Samy Smaili

Personal information
- Date of birth: 24 November 1965 (age 60)
- Place of birth: France

Managerial career
- Years: Team
- 1993–1999: Reims Sainte-Anne
- 2000–2005: Taissy
- 2005–2007: Saint-Quentin
- 2007–2009: Sedan B
- 2009: Reims Sainte-Anne
- 2011–2012: Villeneuve-Saint-Germain
- 2012–2014: Charleville-Mézières
- 2015–2016: Prix-lès-Mézières
- 2016–2017: Racing (Luxembourg)
- 2017–2020: Luxembourg (women)
- 2020–2021: Djibouti (women)

= Samy Smaili =

French football manager

Samy Smaili (born 24 November 1965) is a French football manager who last managed the Djibouti women's national football team.

==Career==

In 2000, Smaili was appointed manager of French seventh tier side Taissy, helping them earn promotion to the French fifth tier within 4 seasons. In 2005, he was appointed manager of Saint-Quentin in the French fifth tier, helping them earn promotion to the French fourth tier. In 2009, he was appointed manager of French sixth tier club Reims Sainte-Anne. In 2012, Smaili was appointed manager of Charleville-Mézières in the French seventh tier, helping them earn promotion to the French sixth tier.
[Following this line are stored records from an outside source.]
/-- A message of IEEE 802.1AS as its port sends it, from the node MAC (R227, R232). [PRESUMED, log 159] -/
def State.gptpFrame (s : State) (p : Nat) (m : PtpMsg) : List Byte :=
  let msg (ty len flags seq : Nat) (body : List Byte) : List Byte :=
    be 1 (0x10 + ty) ++ be 1 2 ++ be 2 len ++ be 2 0 ++ be 2 flags ++ be 8 0 ++ be 4 0 ++ s.portIdentity p ++ be 2 seq ++ be 2 0 ++ body
  let bytes := match m with
    | .sync seq => msg 0 44 0x200 seq.toNat (List.replicate 10 0)
    | .followUp seq origin => msg 8 44 0 seq.toNat (ptpTime origin.toNat)
    | .pdelayReq seq _ => msg 2 54 0 seq.toNat (List.replicate 20 0)
    | .pdelayResp seq port t2 => msg 3 54 0x200 seq.toNat (ptpTime t2.toNat ++ be 10 port.toNat)
    | .pdelayRespFollowUp seq port t3 => msg 10 54 0 seq.toNat (ptpTime t3.toNat ++ be 10 port.toNat)
    | .other => []
  be 6 0x0180C200000E ++ s.nodeMac ++ be 2 0x8100 ++ be 2 (Config.ownTag 1).toNat ++ be 2 0x88F7 ++ bytes

/-- Queue a message of IEEE 802.1AS on its port (R230). -/
def State.enqueuePtp (s : State) (p : Nat) (m : PtpMsg) : State :=
  s.enqueue p 7 { kind := .gptp m, stream := 0, head := 0, seq := 0, dt := s.now, first := 0, count := 1 }

def State.updPtp (s : State) (p : Nat) (f : Ptp → Ptp) : State :=
  s.updNet fun N => { N with ptp := SMap.upd (fun _ => {}) N.ptp p f }

/-- A message has departed: the egress stamp of a Sync or an answer goes out in its follow-up (R232). -/
def State.ptpDeparted (s : State) (p : Nat) (m : PtpMsg) : State :=
  let at_ := s.now * 256
  match m with
  | .sync seq => s.enqueuePtp p (.followUp seq (BitVec.ofNat 72 at_))
  | .pdelayReq _ _ => s.updPtp p fun x => { x with t1 := some at_ }
  | .pdelayResp seq port _ => s.enqueuePtp p (.pdelayRespFollowUp seq port (BitVec.ofNat 72 at_))
  | _ => s

/-- A new peer-delay exchange of a port. -/
def State.peerDelay (s : State) (p : Nat) : State :=
  let seq := (SMap.get (fun _ => ({} : Ptp)) s.net.ptp p).seq
  (s.updPtp p fun x => { x with seq := (seq + 1) % 65536, t1 := none, t2 := none }).enqueuePtp p
    (.pdelayReq (BitVec.ofNat 16 (seq + 1)) 0)

/-- The master of a domain, grandmaster of its backbone (R360), sends a Sync on each port that has a link.
[DESIGN CHOICE, log 160] -/
def State.sendSync (s : State) (seq : Nat) : State :=
  s.each 4 fun p s => s.when (s.on (R.NET_PORT.LINK p)) fun s => s.enqueuePtp p (.sync (BitVec.ofNat 16 seq))

/-! ### Transmission (R226, R229, R230, R233) -/

/-- The redundancy control trailer (R229): sequence, LanId (0xA on N0, 0xB on N1) and LSDU size, suffix. [PRESUMED, log 70] -/
def rct (seq p lsdu : Nat) : List Byte := be 2 seq ++ be 2 ((0xA + p) * 0x1000 + lsdu % 0x1000) ++ be 2 0x88FB

/-- Put a frame on a port whose link is up. -/
def State.putOnPort (s : State) (p : Nat) (bs : List Byte) : State :=
  s.when (s.on (R.NET_PORT.LINK p)) fun s => s.updNet fun N => { N with onPort := SMap.set (fun _ => []) N.onPort p bs }

/-- Send a frame of the node of port `p`: on both ports with the trailer where PRP is on (R229). -/
def State.sendNode (s : State) (p : Nat) (bs : List Byte) : State :=
  if s.prpPort p then
    let s := s.inc R.NET_PRP.RCT_SEQ
    let t (i : Nat) := bs ++ rct (s.rd R.NET_PRP.RCT_SEQ) i (bs.length - 14 + 6)
    (s.putOnPort 0 (t 0)).putOnPort 1 (t 1)
  else s.putOnPort p bs

/-- Has the port, or under PRP one port of the node, a link (R233)? [DEDUCED, log 73] -/
def State.linked (s : State) (p : Nat) : Bool :=
  s.on (R.NET_PORT.LINK p) || (s.prpPort p && s.on (R.NET_PORT.LINK (1 - p)))

/-- Is a frame one of the node, sent on both ports under PRP: every frame but a safety frame, and the messages of a port's own
IEEE 802.1AS instance (R229, R232)? [PRESUMED, log 159] -/
def FrameKind.ofNode : FrameKind → Bool
  | .alarm _ | .gptp _ => false
  | _ => true

/-- Does a frame leave from the pair's shared addresses (R226, R227)? -/
def FrameKind.shared : FrameKind → Bool
  | .raw b => b
  | .gptp _ => false
  | _ => true

/-- The frame as it leaves, without FCS and trailer. -/
def State.frameBytes (s : State) (p : Nat) (f : EgFrame) : List Byte :=
  match f.kind with
  | .alarm b => s.ethFrame (alarmAddressing b) (s.payload f false)
  | .raw _ => f.body
  | .gptp m => s.gptpFrame p m
  | k => s.ethFrame (s.streamAddress f.stream) (s.payload f (k == .points && bit s.net.gap f.stream))

/-- How long a frame of so many bytes, with FCS, preamble and gap, occupies a port, in ns (R224, R228). -/
def State.wireNs (s : State) (p bytes : Nat) : Nat :=
  let r := s.portMbps p
  if r = 0 then 0 else ((bytes + 24) * 8000 + r - 1) / r

/-- A frame of so many bytes occupies its port, and the queue it leaves pays for it (R230). [PRESUMED, log 162] -/
def State.occupy (s : State) (p q bytes : Nat) (both : Bool) : State :=
  let n := s.wireNs p bytes
  let s := s.updNet fun N => { N with
    busyTo := if both then SMap.set (fun _ => 0) (SMap.set (fun _ => 0) N.busyTo 0 (s.now + n)) 1 (s.now + n)
      else SMap.set (fun _ => 0) N.busyTo p (s.now + n) }
  let sl := s.slope p q
  if sl = 0 then s
  else s.updNet fun N => { N with
    shapers := SMap.upd (fun _ => {}) N.shapers (p * 8 + q) fun x =>
      ⟨x.credit - ((s.portMbps p : Nat) - (sl : Nat) : Int) * (n : Nat), s.now + n⟩ }

/-- The frames of a queue that the device may send: a shadow sends none from the pair's addresses (R226). -/
def State.sendable (s : State) (p q : Nat) : List EgFrame :=
  (s.egress p q).filter fun f => !(s.role == 2 && f.kind.shared)

/-- Does a queue have a frame that it may send now: a shaped queue needs credit (R230)? -/
def State.queueReady (s : State) (p q : Nat) : Bool :=
  s.sendable p q != [] && (s.slope p q == 0 || decide (0 ≤ s.creditNow p q))

/-- Is a port free, and under PRP, for a frame of the node, the other port too? -/
def State.portFree (s : State) (p : Nat) (node : Bool) : Bool :=
  let free (i : Nat) : Bool := decide (SMap.get (fun _ => 0) s.net.busyTo i ≤ s.now)
  free p && (!(node && s.prpPort p) || free (1 - p))

/-- May queue `q` of a port send its next frame now (R230)? A queue waits for a higher one that has a frame it may send. -/
def State.mayTransmit (s : State) (p q : Nat) : Bool :=
  s.queueReady p q && s.portFree p (((s.sendable p q).head?.map fun f => f.kind.ofNode).getD false) &&
    (List.range 8).all fun r => !(decide (q < r) && s.queueReady p r)

/-- A frame leaves its queue: sent, or lost where no link is up (R217, R226, R229, R233).
[DEDUCED, log 68; DESIGN CHOICE, log 72] -/
def State.transmit (s : State) (p q : Nat) (f : EgFrame) : State :=
  let bs := s.frameBytes p f
  let trailer := if f.kind.ofNode && s.prpPort p then 6 else 0
  let up := if f.kind.ofNode then s.linked p else s.on (R.NET_PORT.LINK p)
  let s := s.when up fun s => s.occupy p q (bs.length + trailer) (f.kind.ofNode && s.prpPort p)
  match f.kind with
  | .alarm b =>
    let s := s.when (alarmAddressing b).v6 State.drawn
    (s.putOnPort p bs).updNet fun N => { N with safeSent := f.seq }
  | .raw _ => s.when up fun s => s.sendNode p bs
  | .gptp m => s.when up fun s => (s.putOnPort p bs).ptpDeparted p m
  | k =>
    let s := s.updNet fun N => { N with sentSeq := SMap.set (fun _ => 0) N.sentSeq f.stream f.seq }
    let gap := k == .points && bit s.net.gap f.stream
    if !up then s.add (R.NET_STREAM_LOST.LOST f.stream) (if k = .points then f.recs.length else f.count)
    else
      let s := (s.sendNode p bs).when (s.on (R.NET_STREAM0.IPV6 f.stream)) State.drawn
      s.when gap fun s => s.updNet fun N => { N with gap := clearBit N.gap f.stream }

/-- FRAME_TRANSMIT (R217, R226, R229 to R233): the next frame that the device may send leaves the queue. [DEDUCED, log 73] -/
def execFrameTransmit (t : Time) (p : Fin 4) (q : Fin 8) (s : State) : Host.Outcome State Fault Refusal :=
  s.run t fun s =>
    match s.sendable p q with
    | [] => s
    | f :: _ =>
      if !s.mayTransmit p q then s
      else
        let s := s.settleShaper p q
        (s.updNet fun N => { N with
          queues := SMap.upd (fun _ => []) N.queues (p.val * 8 + q.val) (·.erase f) }).transmit p q f

/-! ### Addresses (R227) -/

/-- Queue a frame that is whole, with best effort. [PRESUMED, log 84] -/
def State.enqueueRaw (s : State) (p : Nat) (shared : Bool) (bs : List Byte) : State :=
  s.enqueue p 0 { kind := .raw shared, stream := 0, head := 0, seq := 0, dt := s.now, first := 0, count := 1, body := bs }

/-- Is the shared address one of IPv6: the device has an IPv6 address and no IPv4 address (R227)? [PRESUMED, log 84] -/
def State.sharesV6 (s : State) : Bool := s.rd R.NET_IP4.VALUE == 0 && (s.srcIp true).any fun b => b != 0

/-- An ARP message: operation, sender's MAC and IPv4 address, target's. [PRESUMED, log 84] -/
def arpFrame (to_ mac : List Byte) (op : Nat) (ip tmac tip : List Byte) : List Byte :=
  to_ ++ mac ++ be 2 0x8100 ++ be 2 (Config.ownTag 2).toNat ++ be 2 0x0806 ++ be 2 1 ++ be 2 0x0800 ++ be 2 0x0604 ++ be 2 op ++
    mac ++ ip ++ tmac ++ tip

/-- A neighbour advertisement of IPv6: flags, the address advertised with its MAC address, and the destination.
[PRESUMED, log 84] -/
def advertFrame (to_ mac : List Byte) (flags : Nat) (ip dst : List Byte) : List Byte :=
  let body (c : Nat) := be 2 0x8800 ++ be 2 c ++ be 4 flags ++ ip ++ be 2 0x0201 ++ mac
  let c := checksum (ip ++ dst ++ be 4 32 ++ be 4 58 ++ body 0)
  to_ ++ mac ++ be 2 0x8100 ++ be 2 (Config.ownTag 2).toNat ++ be 2 0x86DD ++ be 4 (6 * 2 ^ 28) ++ be 2 32 ++ be 1 58 ++
    be 1 255 ++ ip ++ dst ++ body c

/-- The address `ff02::1` of all nodes, and its MAC address. -/
def allNodes : List Byte := be 16 (0xFF02 * 2 ^ 112 + 1)
def allNodesMac : List Byte := be 6 0x333300000001

/-- The announcement of the shared address: a gratuitous ARP, or an unsolicited neighbour advertisement (R227).
[PRESUMED, log 84] -/
def State.announcement (s : State) : List Byte :=
  if s.sharesV6 then advertFrame allNodesMac s.srcMac 0x20000000 (s.srcIp true) allNodes
  else arpFrame (List.replicate 6 0xFF) s.srcMac 1 (s.srcIp false) (List.replicate 6 0) (s.srcIp false)

/-! ### Links and PRP (R229, R233, R234) -/

/-- The supervision frame of the node (R229): SupPath and SupVersion, SupSeq, the type and length of the PRP duplicate-discard TLV,
the MAC address of the node, and the end. [PRESUMED, log 70] -/
def State.supFrame (s : State) : List Byte :=
  be 6 0x01154E000100 ++ s.nodeMac ++ be 2 0x8100 ++ be 2 (Config.ownTag 2).toNat ++ be 2 0x88FB ++ be 2 1 ++ be 2 s.net.supSeq ++
    be 1 20 ++ be 1 6 ++ s.nodeMac ++ List.replicate 30 0

/-- PRP_SUPERVISION (R229): from the node MAC, every SUP_MS. [PRESUMED, log 70; DESIGN CHOICE, log 144] -/
def execPrpSupervision (t : Time) (s : State) : Host.Outcome State Fault Refusal :=
  s.run t fun s =>
    let due := match s.net.supAt with
      | some a => decide (a + s.rd R.NET_PRP.SUP_MS * 2000000 ≤ s.now)
      | none => true
    s.when (s.on R.NET_PRP.EN && due) fun s =>
      (s.enqueueRaw 0 false s.supFrame).updNet fun N => { N with supSeq := (N.supSeq + 1) % 2 ^ 16, supAt := some s.now }

/-- NET_PRP_PLANE (R234): nothing has come on a plane for 3 × SUP_MS. [DESIGN CHOICE, log 144] -/
def execNetPrpPlane (t : Time) (p : Fin 2) (s : State) : Host.Outcome State Fault Refusal :=
  s.run t fun s =>
    s.when (s.on R.NET_PRP.EN &&
      decide (SMap.get (fun _ => 0) s.net.planeAt p + 3 * (s.rd R.NET_PRP.SUP_MS * 2000000) ≤ s.now)) fun s =>
        s.raiseU .netPrpPlane noHead p

/-- A port loses its link (R233). -/
def State.linkDown (s : State) (p : Nat) : State :=
  s.when (s.on (R.NET_PORT.LINK p)) fun s => (s.wr (R.NET_PORT.LINK p) 0).raiseU .netLinkDown noHead p

/-- NET_LINK_DOWN (R233). -/
def execNetLinkDown (t : Time) (p : Fin 4) (s : State) : Host.Outcome State Fault Refusal :=
  s.run t fun s => s.linkDown p

/-- NET_LINK_UP (R234). -/
def execNetLinkUp (t : Time) (p : Fin 4) (s : State) : Host.Outcome State Fault Refusal :=
  s.run t fun s => s.when (!s.on (R.NET_PORT.LINK p) && s.rd (R.NET_PORT.MODE p) != 0) fun s =>
    ((s.wr (R.NET_PORT.LINK p) 1).raiseU .netLinkUp noHead p).condOff .netLinkDown p

end Sys2Proof.Machine
end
Before the second half of 2014–15, he was appointed manager of French sixth tier club Prix-lès-Mézières. In 2016, he was appointed manager of Racing (Luxembourg) in Luxembourg. In 2017, Smaili was appointed manager of the Luxembourg women's national football team. In 2020, he was appointed manager of the Djibouti women's national football team.